Saved entries:
* * * *

-- ==== Sys2Proof/Machine/Matrix.lean ====
section
/-!
DEFINITION. The cluster matrix engine (R106 to R128, R379 to R383): MMA with its format record and checks, quarter sets, streams,
the arbiter, passes and the sum order; MOPF and MWAIT; the events BITMAP_READ, PASS_GRANT, FUSION_WAIT_EXPIRY,
ARBITER_AGE_PROMOTION, PASS_COMPLETE and MATRIX_RESIDUE_ERROR. An entry of a set stands for one of its quarters; the quarters of
a set are ready together and run in one pass.
-/
namespace Sys2Proof.Machine

/-! ## Registers read without a scoreboard (R120) -/

/-- Register keys that a flight of the group is still to write: group registers, or vector registers as 32 × register + lane. -/
def Flight.writes (f : Flight) (vec : Bool) : List Nat :=
  let n := if f.kind == .load then accessRegs (BitVec.ofNat 4 f.mf) else if f.kind == .atom then atomSize (BitVec.ofNat 4 f.mf) / 4 else 0
  match f.dst, vec with
  | .lanes d, true => (f.accs.map fun a => (List.range n).map fun i => 32 * (d + i) + a.lane).flatten
  | .bcast d m, true => ((lanesOf m).map fun l => (List.range n).map fun i => 32 * (d + i) + l).flatten
  | .uni d, false => (List.range n).map fun i => d + i
  | _, _ => []

/-- Group registers that a tuple request is still to write: its status, and a match's tag and fields (R178, R180). -/
def TupleReq.writes (r : TupleReq) : List Nat :=
  if r.kind == .dep then [r.d] else (List.range (2 + 2 * r.vals.length)).map fun i => r.d + i

/-- The status register of a BANKCFG that is not complete. -/
def Group.bankStatus (g : Group) : List Nat :=
  [false, true].filterMap fun b => match (g.path b).map (fun (p : Path) => p.wait) with
    | some (.bankcfg _ _ d) => some d
    | _ => none

/-- Registers of a load that had not returned when the path's present word issued behind it (log 3). -/
def State.passedBy (s : State) (g : Group) (vec : Bool) : List Nat :=
  match s.here with
  | none => []
  | some (h, _, p) =>
    if h.id != g.id then []
    else ((p.ahead.filter fun a => a.pc == p.pc).map fun a => if vec then a.vreg else a.greg).flatten

/-- Registers that earlier words of a group are still to write, or were as the present word issued. -/
def State.unwritten (s : State) (g : Group) (vec : Bool) : List Nat :=
  s.passedBy g vec ++
  ((s.flights.filter fun f => f.grp == g.id).map fun f => f.writes vec).flatten ++
    (if vec then [] else ((s.tupleReqs.filter fun r => r.grp == g.id).map TupleReq.writes).flatten ++ g.bankStatus)

/-- Group registers read at issue: one that an earlier word is still to write reads UNSPECIFIED (R120, R131). -/
def State.gregsNow (s : State) (g : Group) (r n : Nat) : List Word :=
  let out := s.unwritten g false
  (List.range n).map fun i => if out.contains (r + i) then (s.taking g.ctx).word (2 ^ 20 + i) else g.greg (r + i)

/-! ## The format record (R112, R113, R115) -/

structure FmtRec where
  afmt : Nat
  bfmt : Nat
  asg : Nat
  bsg : Nat
  sparse : Bool
  win : Nat
  fwait : Nat
  k : Nat
deriving DecidableEq, Repr

def fmtRec (w k : Word) : FmtRec :=
  { afmt := field w 0 4, bfmt := field w 4 4, asg := field w 8 8, bsg := field w 16 8, sparse := bitAt w 24, win := field w 25 2,
    fwait := field w 27 5, k := k.toNat }

/-- B is in a cast format (R112). -/
def FmtRec.cast (f : FmtRec) : Bool := decide (2 ≤ f.bfmt) && decide (f.bfmt ≤ 4)

/-- The combinations of R113. -/
def FmtRec.combined (f : FmtRec) : Bool :=
  let scaled := fun c : Nat => c == 16 || c == 32
  (if f.afmt = 0 then f.asg == 0 else f.afmt == 1 && scaled f.asg) &&
    (if f.bfmt = 1 then scaled f.bsg else f.bsg == 0 && decide (f.bfmt ≤ 4)) && (!f.cast || !f.sparse)

/-- R112: K, the must-be-zero fields, and the offsets that are read. -/
def FmtRec.fieldsOk (f : FmtRec) (w : List Word) : Bool :=
  let at_ := fun i : Nat => (w[i]?).getD 0
  let top := fun i : Nat => field (at_ i) 28 4 == 0
  f.k % 32 == 0 && decide (32 ≤ f.k) && decide (f.k ≤ 4096) && at_ 5 == 0 && at_ 6 == 0 && at_ 7 == 0 && (f.asg == 0 || top 2) &&
    (f.bfmt != 1 || top 3) && (!f.sparse || top 4) && (f.cast || f.win == 0)

/-- R115: the window of a cast operand. -/
def FmtRec.windowOk (f : FmtRec) (w : WinReg) (bsofs : Nat) : Bool :=
  !f.cast || (w.valid && w.rate.toNat == f.bfmt && decide (bsofs + 16 * f.k ≤ 256 * w.count.toNat))

def FmtRec.ok (f : FmtRec) (w : List Word) (win : WinReg) : Bool :=
  f.combined && f.fieldsOk w && f.windowOk win ((w[3]?).getD 0).toNat

/-- Scratchpad runs that an operation names: bitmap, A scales, B scales (R111, R114). Blocks of a window lie in the allocation since
TWSET (R434). -/
def FmtRec.runs (f : FmtRec) (d : MmaDesc) : List (Nat × Nat) :=
  (if f.sparse then [(d.bmofs, f.k / 32)] else []) ++ (if f.asg ≠ 0 then [(d.asofs, 64 * (f.k / f.asg))] else []) ++
    (if f.bsg ≠ 0 then [(d.bsofs, 16 * (f.k / f.bsg))] else [])

def MmaDesc.form (d : MmaDesc) : FmtRec := fmtRec d.fmt (BitVec.ofNat 32 d.k)

/-- Every place in scratchpad that an operation reads, for its gang members (R121). -/
def MmaDesc.places (d : MmaDesc) : List Nat :=
  (d.form.runs d).map (fun r => r.1) ++ (match d.win with
    | some w => [w.addr.toNat]
    | none => [])

/-- First byte outside the allocation among the runs an operation names (R107, R147). -/
def State.badRun (s : State) (g : Group) (runs : List (Nat × Nat)) : Option Nat :=
  runs.findSome? fun r => if (s.scratchFault g r.1 r.2 1).isNone then none
    else match s.scratchFault g r.1 1 1 with
      | some _ => some r.1
      | none => some (r.1 - offsetOf r.1 + s.scratchSize g)

/-! ## Posting (R108, R120) -/

/-- The passes in an engine, the one that drains first. -/
def Cluster.passes (c : Cluster) : List Pass := c.draining.toList ++ c.pass.toList
def Cluster.passSets (c : Cluster) : List MSet := (c.passes.map fun p => p.sets).flatten

/-- Capacity of the reservation table (R11, R108). -/
def tableSize : Nat := 64

/-- Entries that quarter operations hold (R108). -/
def Cluster.quartersHeld (c : Cluster) : Nat :=
  sumNat (c.sets.map fun x => x.quarters.length) + sumNat (c.passSets.map fun x => x.quarters.length)

/-- The factor commands that hold an entry, in posting order. A stopped one holds none, and one that a restore has placed takes an entry again
(R136): in posting order, as soon as one of the 64 is free, until when it stands in its place without one (log 80). -/
def State.factorHolders (s : State) (c : Cluster) : List FactorCmd :=
  let asks := c.factor.filter fun k => k.started || ((s.ctx? k.ctx).map fun x => x.state == .live).getD false
  let firm := asks.filter fun k => k.started || !k.restored
  let taken := (asks.filter fun k => !k.started && k.restored).take (tableSize - (c.quartersHeld + firm.length))
  asks.filter fun k => k.started || !k.restored || taken.contains k

/-- Entries of the reservation table of a cluster in use (R108, R134). -/
def State.entriesUsed (s : State) (c : Cluster) : Nat := c.quartersHeld + (s.factorHolders c).length

def State.entriesFree (s : State) (cl : Nat) : Nat := tableSize - ((s.cluster? cl).map fun c => s.entriesUsed c).getD tableSize

/-- Quarters with an active lane (R108). -/
def quartersOf (m : Mask) : List Nat := (List.range 4).filter fun q => m.extractLsb' (8 * q) 8 != 0#8

/-- Registers and lanes of the accumulators of quarters. -/
def accKeys (first : Nat) (quarters : List Nat) : List (Nat × Nat) :=
  (quarters.map fun q => ((List.range 32).map fun r => (List.range 8).map fun j => (first + r, 8 * q + j)).flatten).flatten

/-- The accumulators of a posted set: the initial value of a register that no earlier operation holds is its value now, and until
an MWAIT covers the set the register reads UNSPECIFIED (R120). -/
def State.claimAcc (s : State) (g : Group) (set first : Nat) (quarters : List Nat) : State × Group :=
  let out := s.unwritten g true
  let keys := accKeys first quarters
  let fresh := keys.filter fun k => !g.accBusy k.1 k.2
  let acc := fresh.foldl (fun m k =>
    m.put (32 * k.1 + k.2) (if out.contains (32 * k.1 + k.2) then (s.taking g.ctx).word (32 * k.1 + k.2) else g.vreg k.1 k.2)) g.acc
  let v := fresh.foldl (fun m k => m.setWord (32 * k.1 + k.2) (((s.took g.ctx).taking g.ctx).word (32 * k.1 + k.2))) g.v
  ((s.took g.ctx).took g.ctx,
   { g with v := v, acc := acc,
            accRuns := g.accRuns ++ quarters.map fun q => { set := set, first := first, quarter := q, done := false } })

* * * *

Going back to the entries above, set down exactly the lines that begin at the one with "format (R112). -/" and end at the one with "(if f.afmt = 0", both included, and nothing else.

#### [Answer to this exercise]
/-- B is in a cast format (R112). -/
def FmtRec.cast (f : FmtRec) : Bool := decide (2 ≤ f.bfmt) && decide (f.bfmt ≤ 4)

/-- The combinations of R113. -/
def FmtRec.combined (f : FmtRec) : Bool :=
  let scaled := fun c : Nat => c == 16 || c == 32
  (if f.afmt = 0 then f.asg == 0 else f.afmt == 1 && scaled f.asg) &&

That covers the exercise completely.